→ **Extracted data**
********

-- ==== Sys2Proof/Laws/Substitution.lean ====
section
/-! SUPPORT. What the substitution loop has done after any number of positions (spec/41_substitution.md R120, R126). -/

namespace Sys2Proof.Machine

/-- A cursor below its bound steps back by one modulo the bound (R12). -/
theorem cdec_mod {k n : Nat} (hk : 1 ≤ k) : cdec ((n + 1) % k) k = n % k := by
  have h1 := Nat.mod_lt n (show k > 0 by omega)
  have h : (n + 1) % k = (n % k + 1) % k := by rw [Nat.add_mod, Nat.add_mod (n % k)]; simp
  rw [h]
  unfold cdec
  by_cases hc : n % k + 1 = k
  · rw [hc, Nat.mod_self, if_pos rfl]; omega
  · rw [Nat.mod_eq_of_lt (by omega : n % k + 1 < k), if_neg (by omega)]; omega

/-- The loop's position. -/
theorem substAfter_p (f : Byte → Byte → Byte → Byte → Byte) (s : State) (n : Nat) : (substAfter f s n).p = n := by
  induction n with
  | zero => rfl
  | succ n ih => show (substAfter f s n).p + 1 = n + 1; rw [ih]

/-- The threaded cursor is its closed form `(N - p) mod K` (R126), up to the end of the buffer. -/
theorem substAfter_skc (f : Byte → Byte → Byte → Byte → Byte) {s : State} (hk : 1 ≤ s.klen) {n : Nat}
    (hn : n ≤ s.blen) : (substAfter f s n).skc = (s.blen - n) % s.klen := by
  induction n with
  | zero => rfl
  | succ n ih =>
    show cdec (substAfter f s n).skc s.klen = _
    rw [ih (by omega), show s.blen - n = (s.blen - (n + 1)) + 1 by omega, cdec_mod hk]

/-- Positions below `n` hold the transform of their own byte, the others their old byte (R129). -/
theorem substAfter_buf (f : Byte → Byte → Byte → Byte → Byte) {s : State} (hk : 1 ≤ s.klen) {n : Nat}
    (hn : n ≤ s.blen) (a : Nat) :
    bufRead s (substAfter f s n).buf a =
      if a < n then f (bufByte s a) (keyByte s ((s.blen - a) % s.klen)) s.r s.rc else bufByte s a := by
  induction n with
  | zero => rfl
  | succ n ih =>
    show bufRead s ((substAfter f s n).buf.set (substAfter f s n).p
      (f (bufRead s (substAfter f s n).buf (substAfter f s n).p) (keyByte s (substAfter f s n).skc) s.r s.rc)) a = _
    rw [bufRead_set, substAfter_p, substAfter_skc f hk (by omega)]
    by_cases h : a = n
    · subst h
      rw [if_pos rfl, if_pos (by omega), ih (by omega), if_neg (by omega)]
    · rw [if_neg h, ih (by omega)]
      by_cases h2 : a < n
      · rw [if_pos h2, if_pos (by omega)]
      · rw [if_neg h2, if_neg (by omega)]

/-- The key byte and the buffer byte of the last position done. -/
theorem substAfter_last (f : Byte → Byte → Byte → Byte → Byte) {s : State} (hk : 1 ≤ s.klen) {n : Nat}
    (hn : n + 1 ≤ s.blen) :
    (substAfter f s (n + 1)).kb = keyByte s ((s.blen - n) % s.klen) ∧
    (substAfter f s (n + 1)).b = bufRead s (substAfter f s (n + 1)).buf n := by
  have e : (substAfter f s (n + 1)).kb = keyByte s (substAfter f s n).skc := rfl
  have e2 : (substAfter f s (n + 1)).b =
    f (bufRead s (substAfter f s n).buf (substAfter f s n).p) (keyByte s (substAfter f s n).skc) s.r s.rc := rfl
  have e3 : (substAfter f s (n + 1)).buf = (substAfter f s n).buf.set (substAfter f s n).p
    (substAfter f s (n + 1)).b := rfl
  refine ⟨by rw [e, substAfter_skc f hk (by omega)], ?_⟩
  rw [e3, bufRead_set, substAfter_p, if_pos rfl]

theorem substAfter_wf (f : Byte → Byte → Byte → Byte → Byte) {s : State} (h : s.buf.wf = true) (n : Nat) :
    (substAfter f s n).buf.wf = true := by
  induction n with
  | zero => exact h
  | succ n ih => exact Memory.set_wf ih _ _

theorem substAfter_inside (f : Byte → Byte → Byte → Byte → Byte) {s : State}
    (h : ∀ c ∈ s.buf, s.params.nmax.hasOffset c.1 = true) (hl : s.params.nmax.admits s.blen = true) {n : Nat}
    (hn : n ≤ s.blen) : ∀ c ∈ (substAfter f s n).buf, s.params.nmax.hasOffset c.1 = true := by
  induction n with
  | zero => exact h
  | succ n ih =>
    refine Memory.set_inside (ih (by omega)) ?_ _
    show s.params.nmax.hasOffset (substAfter f s n).p = true
    rw [substAfter_p]
    exact Bound.hasOffset_of_admits hl (by omega)

end Sys2Proof.Machine
end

********

→ **What to produce**
An exact copy of the listing is the goal. Transcribe it in full.

→ **Exercise solution**
-- ==== Sys2Proof/Laws/Substitution.lean ====
section
/-! SUPPORT. What the substitution loop has done after any number of positions (spec/41_substitution.md R120, R126). -/

namespace Sys2Proof.Machine

/-- A cursor below its bound steps back by one modulo the bound (R12). -/
theorem cdec_mod {k n : Nat} (hk : 1 ≤ k) : cdec ((n + 1) % k) k = n % k := by
  have h1 := Nat.mod_lt n (show k > 0 by omega)
  have h : (n + 1) % k = (n % k + 1) % k := by rw [Nat.add_mod, Nat.add_mod (n % k)]; simp
  rw [h]
  unfold cdec
  by_cases hc : n % k + 1 = k
  · rw [hc, Nat.mod_self, if_pos rfl]; omega
  · rw [Nat.mod_eq_of_lt (by omega : n % k + 1 < k), if_neg (by omega)]; omega

/-- The loop's position. -/
theorem substAfter_p (f : Byte → Byte → Byte → Byte → Byte) (s : State) (n : Nat) : (substAfter f s n).p = n := by
  induction n with
  | zero => rfl
  | succ n ih => show (substAfter f s n).p + 1 = n + 1; rw [ih]

/-- The threaded cursor is its closed form `(N - p) mod K` (R126), up to the end of the buffer. -/
theorem substAfter_skc (f : Byte → Byte → Byte → Byte → Byte) {s : State} (hk : 1 ≤ s.klen) {n : Nat}
    (hn : n ≤ s.blen) : (substAfter f s n).skc = (s.blen - n) % s.klen := by
  induction n with
  | zero => rfl
  | succ n ih =>
    show cdec (substAfter f s n).skc s.klen = _
    rw [ih (by omega), show s.blen - n = (s.blen - (n + 1)) + 1 by omega, cdec_mod hk]

/-- Positions below `n` hold the transform of their own byte, the others their old byte (R129). -/
theorem substAfter_buf (f : Byte → Byte → Byte → Byte → Byte) {s : State} (hk : 1 ≤ s.klen) {n : Nat}
    (hn : n ≤ s.blen) (a : Nat) :
    bufRead s (substAfter f s n).buf a =
      if a < n then f (bufByte s a) (keyByte s ((s.blen - a) % s.klen)) s.r s.rc else bufByte s a := by
  induction n with
  | zero => rfl
  | succ n ih =>
    show bufRead s ((substAfter f s n).buf.set (substAfter f s n).p
      (f (bufRead s (substAfter f s n).buf (substAfter f s n).p) (keyByte s (substAfter f s n).skc) s.r s.rc)) a = _
    rw [bufRead_set, substAfter_p, substAfter_skc f hk (by omega)]
    by_cases h : a = n
    · subst h
      rw [if_pos rfl, if_pos (by omega), ih (by omega), if_neg (by omega)]
    · rw [if_neg h, ih (by omega)]
      by_cases h2 : a < n
      · rw [if_pos h2, if_pos (by omega)]
      · rw [if_neg h2, if_neg (by omega)]

/-- The key byte and the buffer byte of the last position done. -/
theorem substAfter_last (f : Byte → Byte → Byte → Byte → Byte) {s : State} (hk : 1 ≤ s.klen) {n : Nat}
    (hn : n + 1 ≤ s.blen) :
    (substAfter f s (n + 1)).kb = keyByte s ((s.blen - n) % s.klen) ∧
    (substAfter f s (n + 1)).b = bufRead s (substAfter f s (n + 1)).buf n := by
  have e : (substAfter f s (n + 1)).kb = keyByte s (substAfter f s n).skc := rfl
  have e2 : (substAfter f s (n + 1)).b =
    f (bufRead s (substAfter f s n).buf (substAfter f s n).p) (keyByte s (substAfter f s n).skc) s.r s.rc := rfl
  have e3 : (substAfter f s (n + 1)).buf = (substAfter f s n).buf.set (substAfter f s n).p
    (substAfter f s (n + 1)).b := rfl
  refine ⟨by rw [e, substAfter_skc f hk (by omega)], ?_⟩
  rw [e3, bufRead_set, substAfter_p, if_pos rfl]

theorem substAfter_wf (f : Byte → Byte → Byte → Byte → Byte) {s : State} (h : s.buf.wf = true) (n : Nat) :
    (substAfter f s n).buf.wf = true := by
  induction n with
  | zero => exact h
  | succ n ih => exact Memory.set_wf ih _ _

theorem substAfter_inside (f : Byte → Byte → Byte → Byte → Byte) {s : State}
    (h : ∀ c ∈ s.buf, s.params.nmax.hasOffset c.1 = true) (hl : s.params.nmax.admits s.blen = true) {n : Nat}
    (hn : n ≤ s.blen) : ∀ c ∈ (substAfter f s n).buf, s.params.nmax.hasOffset c.1 = true := by
  induction n with
  | zero => exact h
  | succ n ih =>
    refine Memory.set_inside (ih (by omega)) ?_ _
    show s.params.nmax.hasOffset (substAfter f s n).p = true
    rw [substAfter_p]
    exact Bound.hasOffset_of_admits hl (by omega)

end Sys2Proof.Machine
end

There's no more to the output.